The following ingredients have 10 Servings
  • 2 lbs Lean Ground Beef ((or 93% Lean Ground Turkey. Use a little olive oil to brown the turkey))
  • 1 Bay Leaf
  • 1 large Onion, (chopped)
  • 1 cup Diced Celery,
  • 5 cloves Garlic, (minced or pressed)
  • 2 teaspoons Mexican Oregano ((or regular oregano))
  • ¼ teaspoon Black Pepper
  • 1 ¼ teaspoons Kosher Salt ((or 1 tsp table salt) or to taste)
  • 2 teaspoons Smoked Paprika, (optional)
  • 2 Tablespoons Ground Cumin
  • 3 Tablespoons Chili Powder, (mild)
  • 1 Tablespoon Unsweetened Cocoa Powder, (optional)
  • ¼ teaspoon Chipotle Chili Powder, (optional (adds the heat and extra flavor. Use more for a spicier chili) or use cayenne pepper)
  • 2 cups Low Sodium Chicken Broth or Water ((or LS beef broth. I like the flavor of chicken).)
  • (1) 7 oz can Diced Green Chilis ((with juice) optional)
  • 1 cup Roasted Red Bell Peppers, ((chopped) optional)

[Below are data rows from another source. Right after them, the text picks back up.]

-- ==== Sys2Proof/Syntax.lean ====
section
/-! DEFINITION. The commands of the block: one constructor per row of spec/opcode_table.json, in its order, with the row's
operands. A fawn instruction names its core by unit address `u` and carries its decoded fields (R167, R169); a command of the
host port's command interpreter names the command slot `hs` whose packet it runs (R333); slot 64 is the boot slot (R348). -/
namespace Sys2Proof
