-- ==== Sys2Proof/Machine/RegTable.lean ====
section
/-! DEFINITION. The register fields of the register tables of spec/ (R40, R68, R105, R107, R108, R138, R139, R162,
R187, R188, R208, R209, R229, R253 to R255, R272, R297, R318, R319, R344, R362, R363, R398, R413, R429, R445), one
constructor a named field, in the spec's spelling without its index letters, and for each its place, width, access
code (R5), reset value and whether a write takes effect at once (R6). -/
namespace Sys2Proof

/-- A named field of a register table; an indexed register is one constructor with instances. -/
inductive Reg where
  | CHIP_ID_PART | CHIP_STEP_STEP | CHIP_STEP_ARITH | CHIP_SYSID_ID | CHIP_EPOCH_CURRENT | CHIP_EPOCH_PENDING | CHIP_COMMIT_CYCLE_C 
  | CHIP_SPARE_USED | CHIP_FROZEN_CORES_MASK | CHIP_FROZEN_UNITS_COUNT | CHIP_SNAP_SEQ | CHIP_REPRO_KEY | CHIP_LOCK_CTRL_ENABLE 
  | CHIP_LOCK_CTRL_PORT | CHIP_LOCK_CTRL_SLOTS | CHIP_LOCK_CTRL_CP_EVERY | CHIP_LOCK_CTRL_TIMEOUT | CHIP_LOCK_STAT_ACTIVE 
  | CHIP_LOCK_STAT_HELD | CHIP_LOCK_CP_UNIT | CHIP_LOCK_CP_SLOT | CHIP_LOCK_CP_VALID | CHIP_LOCK_DIV0_VALID | CHIP_LOCK_DIV0_KIND 
  | CHIP_LOCK_DIV0_SLOT | CHIP_LOCK_DIV0_CP | CHIP_LOCK_DIV0_UNIT | CHIP_LOCK_DIV0_EVENT | CHIP_LOCK_DIV1_LOCAL 
  | CHIP_LOCK_DIV2_PARTNER | CHIP_LOCK_DIV3_TB | CHIP_LOCK_CNT_COMPARED | CHIP_LOCK_CNT_EXCLUDED | CHIP_LOCK_CNT2_DIVERGED 
  | CHIP_LOCK_CNT2_MISSING 
  | VRD_CTRL_ENABLE | VRD_CTRL_INC_POLICY | VRD_CTRL_PIN_EN | VRD_CTRL_VALID_PIN_EN | VRD_CTRL_DEFAULT_PIN | VRD_CTRL_PIN_WIDTH 
  | VRD_LNET_LNET | VRD_DEFAULT_RESULT | VRD_INGRESS_SLACK | VRD_PORTS_MAP | VRD_PIN_MATCH_MASK | VRD_PIN_MATCH_MATCH 
  | VRD_STATUS_LAST_TAG | VRD_STATUS_LAST_EPOCH | VRD_VSTREAM_STREAM | VRD_CNT_VERDICT_COUNT | VRD_CNT_DEFAULT_TIMEOUT 
  | VRD_CNT_DEFAULT_INCOMPLETE | VRD_CNT_DEFAULT2_OVERRUN | VRD_CNT_DEFAULT2_POISON | VRD_CNT_VOID_VOID | VRD_CNT_VOID_CORRECTED 
  | VRD_CNT_INGRESS_LATE_BLOCK | VRD_CNT_INGRESS_DUP_BLOCK | VRD_CNT_LATE_RESULT | VRD_CNT_LATE_FLAG | VRD_CNT_INGRESS2_EVICTED 
  | VRD_CNT_INGRESS2_POOL_FULL | VRD_CNT_OTHER_TOKENS 
  | FAB_STATUS_LIVE_UNITS | FAB_STATUS_READY_UNITS | FAB_FIRST_ERR_UNIT | FAB_FIRST_ERR_TAG | FAB_FIRST_ERR_CODE 
  | FAB_FIRST_ERR_VALID | FAB_CNT_ALIGN_SKEW | FAB_CNT_ALIGN_STEER_DEFAULT | FAB_CNT_STORE_EXPIRED | FAB_CNT_STORE_STOP_CYCLES 
  | FAB_CNT_DISCARD_NOROUTE | FAB_CNT_DISCARD_STALE | FAB_CNT_CHECK_RESIDUE | FAB_CNT_CHECK_HDR_UNCORR | FAB_CNT_MISC_FORMAT 
  | FAB_CNT_MISC_INJ_DROP | FAB_CNT_HDR_CORRECTED | FAB_CNT_HDR_READY_MISMATCH 
  | FAB_UCFG_MODE | FAB_UCFG_INPUTS | FAB_UCFG_SLOT | FAB_UCFG_HELD | FAB_UHOLD_LIMIT | FAB_UFMT_FMT | FAB_UOCC_OCC 
  | FAB_UCNT_FIRES | FAB_UCNT_EXPIRED | FAB_ROUTE_VALID | FAB_ROUTE_SRC | FAB_ROUTE_STREAM | FAB_ROUTE_ANY_STREAM 
  | FAB_ROUTE_OUT | FAB_ROUTE_INPUT | FAB_ROUTE_DELAY | FAB_ROUTE_STEER | FAB_ROUTE_STEER_CTRL | FAB_ROUTE_SLOT 
  | FAB_STEER_CTRL_ENABLE | FAB_STEER_CTRL_DEFAULT | FAB_STEER_CTRL_WAIT | FAB_STEER_OUT | FAB_STEER_INPUT | FAB_PSTAT_DLY_OCC 
  | FAB_PSTAT_STEER_DATA_OCC | FAB_PSTAT_STEER_CTRL_OCC | FAB_PCNT_FORWARDED | FAB_PCNT_STOPPED | ELD_PASS_W4 | ELD_PASS_IN_Q4 
  | ELD_PASS_OUT_FMT | ELD_PASS_NB_IN_M1 | ELD_PASS_NB_OUT_M1 | ELD_PASS_EMIT_HI | ELD_PASS_ESC_EN | ELD_PASS_RELU 
  | ELD_PASS_TABLE_EN | ELD_PASS_TRACK | ELD_BASE_XBW | ELD_BASE_XBA | ELD_BASE_XA_NOM | ELD_BASE_TABLE_IN | ELD_OUT_DSTREAM 
  | ELD_OUT_SSTREAM | ELD_OUT2_CSTREAM | ELD_WBASE_TILE | ELD_SBASE_SIDE | ELD_CBASE_CHAN | ELD_TBASE_TABLE | ELD_OUTBLK_OUT_EXP 
  | ELD_OUTBLK_ZO | ELD_OUTBLK_NCH | ELD_ESTAT_SETS_USED | ELD_ECNT_CLIP | ELD_ECNT_ESC | ELD_ECNT2_ESC_OVF | ELD_ECNT2_SCALE_RANGE 
  | FAB_FC_CTRL_RUN | FAB_FC_CTRL_RECV_LIMIT | FAB_FC_ENTRY_PC | FAB_FC_STATUS_PC | FAB_FC_STATUS_STATE | FAB_FC_STATUS_PZ 
  | FAB_FC_STATUS_EPOCH_LO | FAB_FC_LEVEL_LEVEL | FAB_FC_WIN_BASE | FAB_FC_WIN_VALID | FAB_FC_WIN_SIZE_M1 | FAB_FC_JOB_RANK 
  | FAB_FC_JOB_COUNT | FAB_FC_JOB_ID | FAB_FC_CNT_STALL_RECV | FAB_FC_CNT_STALL_SEND | FAB_FC_CNT_EVT_MISSING | FAB_FC_CNT_EVT_BAD_SEND 
  | FAB_FC_CNT_ECC_CORRECTED | FAB_FC_CNT_ECC_UNCORR | FAB_FC_FAULT_CODE | FAB_FC_FAULT_PC | FAB_FC_FAULT_ADDR 
  | FAB_FC_CNT_INSTR_COUNT | FAB_FC_SREG_VALUE | FAB_FC_VREG_VALUE | FAB_SC_CNT_VALUE 
  | ELD_REV_LPASS | ELD_REV_ARITH | ELD_REV_TABLE_VER | ELD_CNT_CLIP_COUNT | ELD_CNT_CLIP_ESC | ELD_CNT_ESC2_ESC_OVF 
  | ELD_CNT_ESC2_SCALE_RANGE | ELD_CNT_PASS_BLOCKS | ELD_CNT_PASS_F32_SAT | ELD_CNT_ACC_ACC_WAIT | ELD_CNT_ACC_ACC_EXPIRED 
  | CND_CTRL_ADAPT_EN | CND_TBL_INDEX_INDEX | CND_TBL_INDEX_COPY | CND_TBL_LO_DATA | CND_TBL_HI_DATA | CND_STAT_BASE_ADDR 
  | CND_OSTAT_BASE_ADDR | CND_CNT_CLIP_CLIP | CND_CNT_CLIP_ESC | CND_CNT_ESC2_ESC_OVF | CND_CNT_ESC2_RAW_BITS | CND_CNT_ADAPT_RISE 
  | CND_CNT_ADAPT_FALL | CND_CNT_LIMIT_CEILING | CND_CNT_LIMIT_RESTART | CND_CNT_MISC_NOSLOT | CND_CNT_MISC_REC_LOST 
  | CND_CNT_MISC_OREC_LOST | CND_CNT_MISC2_REPEAT | CND_BSTATE_EXP | CND_BSTATE_FALL_CNT | CND_BSTATE_CEILING | CND_BSTATE_FLOOR 
  | CND_BSTATE_CONSTANT | CND_BSTATE_WINDOW 
  | NSL_STATE_STATE | NSL_STATE_BANK | NSL_STATE_STAGED_BANK | NSL_STATE_HAS_STAGED | NSL_IMAGE_ID | NSL_IMAGE_BANK_ID 
  | NSL_TAGS_BASE | NSL_TAGS_COUNT | NSL_SCHED_II | NSL_SCHED_STEP | NSL_PAD_SLACK | NSL_PAD_SHIFT | NSL_PAD_CYCLES 
  | NSL_LEAVE_UNITS | NSL_LEAVE_MAX_BUSY | NSL_REGIONS_MASK | NSL_REGIONS_LEAD | NSL_LOAD_STATUS | NSL_LOAD_CHECK 
  | NSL_LOAD_UNIT | NSL_DIGEST_VALUE | NSL_BDIGEST_VALUE | NSL_CNT_LOADS | NSL_CNT_REFUSED | NSL_CTRL_SIG_REQUIRED 
  | NSL_KEYS_COUNT | NSL_LAST_STATUS | NSL_LAST_SLOT | NSL_SMP_CTRL_ENABLE | NSL_SMP_CTRL_ACC_PRESCALE | NSL_SMP_CTRL_REJ_PRESCALE 
  | NSL_SMP_MATCH_ACC_MASK | NSL_SMP_MATCH_ACC_MATCH | NSL_SMP_RING_BASE | NSL_SMP_RLEN_LEN | NSL_SMP_SEQ_NEXT 
  | NSL_SMP_SEQ_OLDEST | NSL_SMP_CNT_ACCEPTED | NSL_SMP_CNT_REJECTED | NSL_SMP_CNT2_OTHER | NSL_SMP_CNT2_LOST | NSL_SMP_CNT3_DROPPED 
  | NSL_JOB_STATE_STATE | NSL_JOB_STATE_DET | NSL_JOB_STATE_SLOT | NSL_JOB_STATE_CLUSTERS | NSL_JOB_STATE_STATUS 
  | NSL_JOB_STATE_STEPS | NSL_JOB_LIMIT_CYCLES | NSL_JOB_LIMIT_LEAVE | NSL_JOB_POS_PASS | NSL_JOB_POS_SEQ | NSL_JOB_CNT_GCLIP 
  | NSL_JOB_CNT_SCLIP | NSL_JOB_CNT_WCLIP | NSL_JOB_CNT_REVOKES 
  | SPB_CTRL_ENABLE | SPB_SEGTAB_BASE | SPB_SEG_WR | SPB_SEG_RD | SPB_LOST_IDX_NEXT | SPB_LOST_IDX_TOTAL | SPB_FORCE_TERM 
  | SPB_ENV_INDEX_INDEX | SPB_ENV_INDEX_COPY | SPB_ENV_LO_DATA | SPB_ENV_HI_DATA | SPB_CNT_TRIG_CAPTURED | SPB_CNT_TRIG_LOST 
  | SPB_CNT_ROW_GAP_ROWS | SPB_CNT_ROW_LATE_SAMPLE | SPB_CNT_MISC_MASK_FAIL | SPB_CNT_MISC_BAD_RELEASE | SPB_CNT_MISC2_POISON_ROWS 
  | SPB_CNT_MISC2_VOIDED | SPB_LOST_ENTRY | SPB_GCFG_EN | SPB_GCFG_REDUCE | SPB_GCFG_AVG_K | SPB_GCFG_HOLD_MODE 
  | SPB_GCFG_PRIO | SPB_GCFG_MASK_EN | SPB_GCFG_ROW_WAIT | SPB_GHOLD_HOLD | SPB_GDEPTH_PRE | SPB_GDEPTH_POST | SPB_GDEAD_DEADBAND 
  | SPB_GCMASK_UNITS | SPB_GRING_BASE | SPB_GRLEN_SLOTS | SPB_GRLEN_SLOT_BYTES | SPB_GAREA_BASE | SPB_GALEN_LEN 
  | SPB_GSHARE_SHARE | SPB_GSHARE_BURST | SPB_GMASK_FIRST | SPB_GMASK_COUNT | SPB_GCMD_ARM | SPB_GCMD_STOP | SPB_GSTAT_STATE 
  | SPB_GSTAT_MASK_FAIL | SPB_GSTAT_PRE_AVAIL | SPB_GSTAT_NCH | SPB_GSTAT_NBLK | SPB_GCNT_CAPTURED | SPB_GCNT_LOST 
  | SPB_GCNT2_GAP_ROWS | SPB_GCNT2_ROWS | SPB_GCNT3_PRE_SHORT | SPB_CMP_CHAN | SPB_CMP_SLOPE | SPB_CMP_LEXP | SPB_CMP_LEVEL 
  | SPB_CMPH_HYST | SPB_CMPH_ARMED | SPB_CMPH_FIRES | SPB_VT_SLOT | SPB_VT_MODE | SPB_VT_EN | SPB_VT_CAUSE_REQ 
  | SPB_VT_FLAG_VETO | SPB_VT_MASK | SPB_VT_MATCH | SPB_CO_MIN | SPB_CO_WINDOW | SPB_CO_VWIN | SPB_COIN_TERM | SPB_COIN_EN 
  | SPB_COIN_VETO | SPB_COIN_DELAY | SPB_COCNT_FIRES | SPB_LINE_DIR | SPB_LINE_SRC | SPB_LINE_WIDTH | SPB_LINE_DLY 
  | SPB_LCNT_EDGES | SPB_LCNT_DRIVEN 
  | MEM_CTRL_SCRUB_EN | MEM_CTRL_RET_EN | MEM_STAGE_BASE | MEM_GOLD_BASE | MEM_GOLD_SPAN_SPAN | MEM_RET_BASE | MEM_RET_LEN 
  | MEM_RET_HOLD_MIN | MEM_SCRUB_PERIOD | MEM_SCRUB_POS | MEM_TEMP_DEG | MEM_TEMP_REFRESH | MEM_FIRST_UE_ADDR | MEM_FIRST_UE_VALID 
  | MEM_CNT_ECC_CORRECTED | MEM_CNT_ECC_UNCORR | MEM_CNT_POISON_READS | MEM_CNT_GOLD_RESTORES | MEM_CNT_GOLD_SLOW 
  | MEM_CNT_GOLD2_REPAIRED | MEM_CNT_GOLD2_FAILED | MEM_CNT_RET_WRITTEN | MEM_CNT_RET_DROPPED | MEM_CNT_RET2_MISSING 
  | MEM_CLASS_LIMIT | MEM_CLASS_CNT_BYTES 
  | OPX_SUMMARY_UP | OPX_SUMMARY_DARK | OPX_VER_MINOR | OPX_VER_MAJOR | OPX_VER_MIN_MAJOR | OPX_PCTRL_EN | OPX_PCTRL_ROLE 
  | OPX_PCTRL_DEEP | OPX_PCTRL_DEEP_OK | OPX_PSTAT_STATE | OPX_PSTAT_LAST_CAUSE | OPX_PSTAT_PARTNER_SYS | OPX_PSTAT_PARTNER_PORT 
  | OPX_PSTAT_PARTNER_ROLE | OPX_PSTAT_SAME_SYS | OPX_PSTAT_PARTNER_MAJOR | OPX_PSTAT_PARTNER_MINOR | OPX_PSESS_LOCAL 
  | OPX_PSESS_PARTNER | OPX_PRX_BASE | OPX_PRX_LEN | OPX_PVRING_BASE | OPX_PVRING_LEN | OPX_PVRING_NEXT | OPX_PCNT_RETRY_SENT 
  | OPX_PCNT_RETRY_SERVED | OPX_PCNT_CRC_CRC | OPX_PCNT_CRC_SEQ | OPX_PCNT_VIOL_VIOL | OPX_PCNT_VIOL_NAK_SENT | OPX_PCNT_NAK_NAK_RECEIVED 
  | OPX_PCNT_NAK_EXPRESS_LOST | OPX_PCNT_LINK_DROPS | OPX_PCNT_LINK_DARK | OPX_PCNT_MISC_BUSY | OPX_PCNT_MISC_DISCARDED 
  | OPX_PCNT_MISC_DEEP_DENIED | OPX_PLAST_NAK_IN | OPX_PLAST_NAK_OUT | OPX_LCTRL_PATTERN | OPX_LCTRL_CHECK | OPX_LCTRL_LOOP 
  | OPX_LCTRL_INJ | OPX_LCTRL_DFE_FREEZE | OPX_LCTRL_INJ_INTERVAL | OPX_LSTAT_LOS | OPX_LSTAT_LOL | OPX_LSTAT_ALIGNED 
  | OPX_LSTAT_FIBRE | OPX_LSTAT_SKEW | OPX_LCNT_PAT_ERR | OPX_LCNT_BAD_HDR | OPX_LDFE_TAPS 
  | TB_VALUE_TB | TB_EPOCH_COUNT | TB_INC_INC | TB_STEP_VALUE | TB_STEPCTL_GO | TB_STEPCTL_MODE | TB_STEPCTL_PENDING 
  | TB_STEPCTL_EPOCH | TB_LATE_WINDOW | TB_MASTER_SELF | TB_MASTER_VALID | TB_MASTER_SYS | TB_MASTER_TIMEOUT | TB_STATE_STATE 
  | TB_STATE_PPS_PRESENT | TB_STATE_REF_LOST | TB_STATE_SYNC_PORT | TB_STATE_SYNC_SEQ | TB_STATE_SYNC_AGE | TB_FWD_MASK 
  | TB_CAPCTL_PPS | TB_CAPCTL_TRIG | TB_CAPCTL_SOFT | TB_CAPIDX_NEXT | TB_CAPIDX_TOTAL | TB_TRXIDX_NEXT | TB_TRXIDX_TOTAL 
  | TB_PULSECFG_POLARITY | TB_CNT_TIME_SYNC_RX | TB_CNT_TIME_SYNC_FWD | TB_CNT_TIME2_RESP_SENT | TB_CNT_TIME2_DROPPED 
  | TB_CNT_MISC_INC_REFUSED | TB_CNT_MISC_STEPS | TB_CNT_MISC_HOLDOVERS | TB_CNT_MISC_PPS_GLITCH | TB_PDELAY_DELAY 
  | TB_CAP_ENTRY | TB_TRX_RECORD | TB_ACT_TIME | TB_ACTP_PERIOD | TB_ACTCTL_ARM | TB_ACTCTL_KIND | TB_ACTCTL_PERIODIC 
  | TB_ACTCTL_INDEX | TB_ACTCTL_WIDTH | TB_ACTCTL_MSG | TB_ACTCTL_PORTS | TB_ACTSTAT_STATUS | TB_ACTSTAT_ARMED 
  | TB_ACTSTAT_LATE | TB_ACTSTAT_STEPPED | TB_ACTSTAT_FIRES | TB_ACTLATE_LATENESS | TB_ACTLATE_SKIPPED | TB_ACTNEXT_NEXT 
  | HST_STATUS_CH_READY | HST_STATUS_BG_MODE | HST_STATUS_FSP_OP | HST_STATUS_FROZEN | HST_IDENT_MR5 | HST_SLOTS_BUSY 
  | HST_STAGE_USED | HST_STAGE_DIRTY | HST_CNT_CMD_TAKEN | HST_CNT_CMD_REPLIED | HST_CNT_CMD2_CRC_BAD | HST_CNT_CMD2_REFUSED 
  | HST_CNT_ACCESS_RESERVED | HST_CNT_ACCESS_WRITE_RO | HST_CNT_STAGE_MISS | HST_CNT_STAGE_WRITE_DROP | HST_CNT_VIOL_TIMING 
  | HST_CNT_VIOL_STATE | HST_CNT_VIOL2_UNSUPPORTED | HST_CNT_VIOL2_WCK | HST_CNT_REF_REFAB | HST_CNT_REF_REFPB 
  | HST_LAST_VIOL_CODE | HST_LAST_VIOL_CH | HST_LAST_VIOL_ADDR | HST_CNT_BURST_CH0 | HST_CNT_BURST_CH1 
  | BOOT_STATE_STATE | BOOT_STATE_BOOT_SRC | BOOT_STATE_DEV_MODE | BOOT_STATE_LAST_STATUS | BOOT_STATE_ROM_VERSION 
  | BOOT_FWVER_VERSION | BOOT_FWVER_ID | BOOT_FWSTAGED_VERSION | BOOT_FWSTAGED_ID | BOOT_FWSTAT_STAGE | BOOT_FWSTAT_REVERTED 
  | BOOT_FWSTAT_CONFIRM_NONCE | BOOT_FWCTL_CONFIRM_MS | BOOT_FWCTL_QUIESCE_MS | BOOT_FWTIME_CONFIRM_LEFT | BOOT_CNT_ACTIVATIONS 
  | BOOT_CNT_REVERTS | BOOT_CNT_REFUSED 
  | SEC_STATUS_PUF_STATE | SEC_STATUS_IDENTITY | SEC_STATUS_DEV_KEY | SEC_IDFP_VALUE | SEC_KEMFP_VALUE | SEC_CNT_VERIFIED 
  | SEC_CNT_FAILED | SEC_ATTEST_SEQ 
  | INT_CTRL_DECIDE_MS | INT_CTRL_REPLAY_LIMIT | INT_CTRL_TRANS_LIMIT | INT_CTRL_TRANS_WINDOW | INT_STATE_DRAIN 
  | INT_STATE_REPLACE | INT_STATE_DECIDING | INT_STATE_REMAP_STAGED | INT_STATE_DRAIN_CAUSE | INT_STATE_OVERFLOW 
  | INT_STATE_SPARE_BAD | INT_STATE_SUSPECTS | INT_DRAIN_TB_TB | INT_DECIDE_LEFT | INT_REPLAY_QUEUED | INT_REPLAY_ACTIVE 
  | INT_REPLAY_LEAVE | INT_SIG_BASE | INT_SIG_LEN | INT_SIGIDX_NEXT | INT_SIGIDX_TOTAL | INT_RPL_BASE | INT_RPL_LEN 
  | INT_CNT_CHECK_FAILED | INT_CNT_CHECK_LATE | INT_CNT_ARB_MAIN | INT_CNT_ARB_REPLAY | INT_CNT_ARB2_NONE | INT_CNT_ARB2_NO_REPLAY 
  | INT_CNT_SEQ_MISMATCH | INT_CNT_SEQ_OVERFLOW | INT_SUSPECT_ENTRY 
  | LV_PLIMIT_UNITS | LV_RESERVE_RESTORE | LV_SIZE_READOUT | LV_SIZE_SCRUB | LV_STATUS_FREE | LV_STATUS_RESERVED 
  | LV_STATUS_GRANTED | LV_CLASS_GRANTED | LV_CLASS_PENDING | LV_RGN_CAP_CAP | LV_RGN_CAP_HELD | LV_CNT_GRANTS 
  | LV_CNT_REVOKED | LV_CNT2_BLOCKED | LV_CNT2_OVER_BUSY 
  | THM_STATUS_TJ | THM_STATUS_SENSOR | THM_STATUS_LEVEL | THM_STATUS_DRAIN | THM_STATUS_BAD | THM_SENS_DEG | THM_DRAIN_TB_TB 
  | THM_PEAK_TJ | THM_CNT_WARN | THM_CNT_REVOKE | THM_CNT_DRAIN 
  | LOG_TRACE_POINTS | LOG_TRACE_SLOTS | LOG_ALARM_ACK | LOG_STATUS_INTAKE | LOG_STATUS_ALARM_INTAKE | LOG_STATUS_SUPPRESSING 
  | LOG_STATUS_PIN | LOG_CNT_WRITTEN | LOG_CNT_SUMMARIES | LOG_CNT2_MERGED | LOG_CNT2_MON_CMDS | LOG_MON_BAUD 
deriving DecidableEq, Repr, Inhabited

  • (2) 15.25 oz cans Kidney Beans, (rinsed and drained)
  • (1) 15 oz can Black Beans, (rinsed and drained)
  • (1) 15.5 oz can Garbanzo Beans, (rinsed and drained)
  • (2) 14.5 oz cans Diced Tomatoes ((undrained))
  • (2) 6 oz cans Tomato Paste

Instruction

  • Set the Instant Pot to the Sauté setting. When the display reads “Hot” add the meat. Cook, stirring occasionally, until almost done (if you use 93% lean or higher, you won't need to drain the fat. You'll need a little to cook the onions).If you use ground turkey, you will need a little oil.
  • Add the bay leaf, onion, celery, garlic, and oregano. Cook for about 5 minutes, stirring occasionally, until onion starts to turn translucent.
  • Add salt, pepper, smoked paprika, cumin, chili powder, and chipotle chili powder. Stir well.
  • Add the broth/water. Stir well.
  • Cancel/turn off the Sauté setting.